### Required work
Give an exact copy of the data that follows.

***

-- ==== Sys2Proof/Machine/Pseudo.lean ====
section
/-! DEFINITION. What the spec builds from commands and gives no encoding of its own: the pseudo-commands (30_encoding.md
R103), the host procedure PRBG.NEW with the confusion-pattern slice (42_prbg_setup.md R163, R166), and the text form of
a command (30_encoding.md R101). SHA-256 and PBKDF2 are the host's black boxes (00_scope.md R6): their results are
arguments here. -/

namespace Sys2Proof.Machine

/-- `PRBG.NEXT` (R103). -/
def prbgNext : List Instr := [.xsNext]

/-- `PRBG.RESEED off, len` (R103). -/
def prbgReseed (off len : Off) : List Instr := [.xsReseed off len]

/-- `KEY.PUBLIC ga, gb` (R103). -/
def keyPublic (ga gb : Reg) : List Instr := [.keyGet ga .pubN, .keyGet gb .pubE]

/-- `KEY.PRIVATE ga, gb, gc` (R103). -/
def keyPrivate (ga gb gc : Reg) : List Instr := [.keyGet ga .privD, .keyGet gb .privP, .keyGet gc .privQ]

/-- `BUF.WRITE off, b0 b1 ... b(n-1)`: one BUF.WR for each byte, at rising offsets (R103). The spec does not say what the
pseudo-command does where off + i passes 1023, which no packet can name (R94): the model adds in 10 bits, so the offset
wraps to 0 (DESIGN CHOICE, log entry 26). -/
def bufWrite (off : Off) : List Byte → List Instr
  | [] => []
  | b :: bytes => .bufWr off b :: bufWrite (off + 1#10) bytes

/-- The start index of the pattern in the 32-byte digest: the sum of its bytes modulo 32 - L (R163). -/
def patternIndex (digest : List Byte) (len : Nat) : Nat :=
  (digest.map fun b => b.toNat).sum % (32 - len)

/-- The confusion pattern: the L-byte slice of the digest from that index (R163). -/
def confusionPattern (digest : List Byte) (len : Nat) : List Byte :=
  (digest.drop (patternIndex digest len)).take len

/-- `PRBG.NEW`: the commands the host sends, or none, which is the host's configuration error (R166). `key` is the 64-byte
PBKDF2 result, `digest` the 32-byte SHA-256 digest, `len` the confusion string's length; `a` and `b` are the host's
choice of offsets; a range that passes offset 1023 wraps to 0 as in `bufWrite` (DESIGN CHOICE, log entry 26). -/
def prbgNew (key digest : List Byte) (len iterations : Nat) (a b : Off) : Option (List Instr) :=
  if len < 1 ∨ Config.maxPattern < len ∨ iterations < 1 then none
  else
    some (bufWrite a key ++ [.xsReseed a 64#10] ++ bufWrite b (confusionPattern digest len) ++
      [.swLoadpat b (BitVec.ofNat 10 len)])

/-- A register in text, `g0` to `g7` (R101). -/
def regText (r : Reg) : String := "g" ++ toString r.val

/-- A key selector in text (R101). -/
def selText : KeySel → String
  | .pubN => "PUB.N"
  | .pubE => "PUB.E"
  | .privD => "PRIV.D"
  | .privP => "PRIV.P"
  | .privQ => "PRIV.Q"

/-- The mnemonic of a command, as the table of R96 has it. -/
def mnemonic : Instr → String
  | .sysStatus => "SYS.STATUS"
  | .sysReset => "SYS.RESET"
  | .bufWr _ _ => "BUF.WR"
  | .bufRd _ => "BUF.RD"
  | .xsReseed _ _ => "XS.RESEED"
  | .xsNext => "XS.NEXT"
  | .xsFill _ _ => "XS.FILL"
  | .swLoadpat _ _ => "SW.LOADPAT"
  | .swPush _ => "SW.PUSH"
  | .swMatch => "SW.MATCH"
  | .swClear => "SW.CLEAR"
  | .prbgSetup _ => "PRBG.SETUP"
  | .bnLoad _ _ _ => "BN.LOAD"
  | .bnStore _ _ _ => "BN.STORE"
  | .bnGcd _ _ _ => "BN.GCD"
  | .bnModexp _ _ _ _ => "BN.MODEXP"
  | .bnModinv _ _ _ => "BN.MODINV"
  | .prSieve _ _ => "PR.SIEVE"
  | .prPptest _ => "PR.PPTEST"
  | .prNextpp _ _ => "PR.NEXTPP"
  | .prSearch _ _ => "PR.SEARCH"
  | .drsaDerive _ _ => "DRSA.DERIVE"
  | .keyGet _ _ => "KEY.GET"

/-- A command's operands in text, in the order of the "operands" column of R96. -/
def operandTexts : Instr → List String
  | .sysStatus => []
  | .sysReset => []
  | .bufWr off byte => [toString off.toNat, toString byte.toNat]
  | .bufRd off => [toString off.toNat]
  | .xsReseed off len => [toString off.toNat, toString len.toNat]
  | .xsNext => []
  | .xsFill off len => [toString off.toNat, toString len.toNat]
  | .swLoadpat off len => [toString off.toNat, toString len.toNat]
  | .swPush k => [toString k.toNat]
  | .swMatch => []
  | .swClear => []
  | .prbgSetup arg => [toString arg.toNat]
  | .bnLoad gd off len => [regText gd, toString off.toNat, toString len.toNat]
  | .bnStore gs off len => [regText gs, toString off.toNat, toString len.toNat]
  | .bnGcd gd a b => [regText gd, regText a, regText b]
  | .bnModexp gd a b c => [regText gd, regText a, regText b, regText c]
  | .bnModinv gd a b => [regText gd, regText a, regText b]
  | .prSieve a k => [regText a, toString k.toNat]
  | .prPptest a => [regText a]
  | .prNextpp gd a => [regText gd, regText a]
  | .prSearch gd a => [regText gd, regText a]
  | .drsaDerive off len => [toString off.toNat, toString len.toNat]
  | .keyGet gd sel => [regText gd, selText sel]

/-- The text form of a command: the mnemonic, a space, the operands separated by commas, numbers in decimal (R101). -/
def instrText (i : Instr) : String :=
  match operandTexts i with
  | [] => mnemonic i
  | ops => mnemonic i ++ " " ++ ", ".intercalate ops

end Sys2Proof.Machine
end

***

### Solution to this problem
-- ==== Sys2Proof/Machine/Pseudo.lean ====
section
/-! DEFINITION. What the spec builds from commands and gives no encoding of its own: the pseudo-commands (30_encoding.md
R103), the host procedure PRBG.NEW with the confusion-pattern slice (42_prbg_setup.md R163, R166), and the text form of
a command (30_encoding.md R101). SHA-256 and PBKDF2 are the host's black boxes (00_scope.md R6): their results are
arguments here. -/

namespace Sys2Proof.Machine

/-- `PRBG.NEXT` (R103). -/
def prbgNext : List Instr := [.xsNext]

/-- `PRBG.RESEED off, len` (R103). -/
def prbgReseed (off len : Off) : List Instr := [.xsReseed off len]

/-- `KEY.PUBLIC ga, gb` (R103). -/
def keyPublic (ga gb : Reg) : List Instr := [.keyGet ga .pubN, .keyGet gb .pubE]

/-- `KEY.PRIVATE ga, gb, gc` (R103). -/
def keyPrivate (ga gb gc : Reg) : List Instr := [.keyGet ga .privD, .keyGet gb .privP, .keyGet gc .privQ]

/-- `BUF.WRITE off, b0 b1 ... b(n-1)`: one BUF.WR for each byte, at rising offsets (R103). The spec does not say what the
pseudo-command does where off + i passes 1023, which no packet can name (R94): the model adds in 10 bits, so the offset
wraps to 0 (DESIGN CHOICE, log entry 26). -/
def bufWrite (off : Off) : List Byte → List Instr
  | [] => []
  | b :: bytes => .bufWr off b :: bufWrite (off + 1#10) bytes

/-- The start index of the pattern in the 32-byte digest: the sum of its bytes modulo 32 - L (R163). -/
def patternIndex (digest : List Byte) (len : Nat) : Nat :=
  (digest.map fun b => b.toNat).sum % (32 - len)

/-- The confusion pattern: the L-byte slice of the digest from that index (R163). -/
def confusionPattern (digest : List Byte) (len : Nat) : List Byte :=
  (digest.drop (patternIndex digest len)).take len

/-- `PRBG.NEW`: the commands the host sends, or none, which is the host's configuration error (R166). `key` is the 64-byte
PBKDF2 result, `digest` the 32-byte SHA-256 digest, `len` the confusion string's length; `a` and `b` are the host's
choice of offsets; a range that passes offset 1023 wraps to 0 as in `bufWrite` (DESIGN CHOICE, log entry 26). -/
def prbgNew (key digest : List Byte) (len iterations : Nat) (a b : Off) : Option (List Instr) :=
  if len < 1 ∨ Config.maxPattern < len ∨ iterations < 1 then none
  else
    some (bufWrite a key ++ [.xsReseed a 64#10] ++ bufWrite b (confusionPattern digest len) ++
      [.swLoadpat b (BitVec.ofNat 10 len)])

/-- A register in text, `g0` to `g7` (R101). -/
def regText (r : Reg) : String := "g" ++ toString r.val

/-- A key selector in text (R101). -/
def selText : KeySel → String
  | .pubN => "PUB.N"
  | .pubE => "PUB.E"
  | .privD => "PRIV.D"
  | .privP => "PRIV.P"
  | .privQ => "PRIV.Q"

/-- The mnemonic of a command, as the table of R96 has it. -/
def mnemonic : Instr → String
  | .sysStatus => "SYS.STATUS"
  | .sysReset => "SYS.RESET"
  | .bufWr _ _ => "BUF.WR"
  | .bufRd _ => "BUF.RD"
  | .xsReseed _ _ => "XS.RESEED"
  | .xsNext => "XS.NEXT"
  | .xsFill _ _ => "XS.FILL"
  | .swLoadpat _ _ => "SW.LOADPAT"
  | .swPush _ => "SW.PUSH"
  | .swMatch => "SW.MATCH"
  | .swClear => "SW.CLEAR"
  | .prbgSetup _ => "PRBG.SETUP"
  | .bnLoad _ _ _ => "BN.LOAD"
  | .bnStore _ _ _ => "BN.STORE"
  | .bnGcd _ _ _ => "BN.GCD"
  | .bnModexp _ _ _ _ => "BN.MODEXP"
  | .bnModinv _ _ _ => "BN.MODINV"
  | .prSieve _ _ => "PR.SIEVE"
  | .prPptest _ => "PR.PPTEST"
  | .prNextpp _ _ => "PR.NEXTPP"
  | .prSearch _ _ => "PR.SEARCH"
  | .drsaDerive _ _ => "DRSA.DERIVE"
  | .keyGet _ _ => "KEY.GET"

/-- A command's operands in text, in the order of the "operands" column of R96. -/
def operandTexts : Instr → List String
  | .sysStatus => []
  | .sysReset => []
  | .bufWr off byte => [toString off.toNat, toString byte.toNat]
  | .bufRd off => [toString off.toNat]
  | .xsReseed off len => [toString off.toNat, toString len.toNat]
  | .xsNext => []
  | .xsFill off len => [toString off.toNat, toString len.toNat]
  | .swLoadpat off len => [toString off.toNat, toString len.toNat]
  | .swPush k => [toString k.toNat]
  | .swMatch => []
  | .swClear => []
  | .prbgSetup arg => [toString arg.toNat]
  | .bnLoad gd off len => [regText gd, toString off.toNat, toString len.toNat]
  | .bnStore gs off len => [regText gs, toString off.toNat, toString len.toNat]
  | .bnGcd gd a b => [regText gd, regText a, regText b]
  | .bnModexp gd a b c => [regText gd, regText a, regText b, regText c]
  | .bnModinv gd a b => [regText gd, regText a, regText b]
  | .prSieve a k => [regText a, toString k.toNat]
  | .prPptest a => [regText a]
  | .prNextpp gd a => [regText gd, regText a]
  | .prSearch gd a => [regText gd, regText a]
  | .drsaDerive off len => [toString off.toNat, toString len.toNat]
  | .keyGet gd sel => [regText gd, selText sel]

/-- The text form of a command: the mnemonic, a space, the operands separated by commas, numbers in decimal (R101). -/
def instrText (i : Instr) : String :=
  match operandTexts i with
  | [] => mnemonic i
  | ops => mnemonic i ++ " " ++ ", ".intercalate ops

end Sys2Proof.Machine
end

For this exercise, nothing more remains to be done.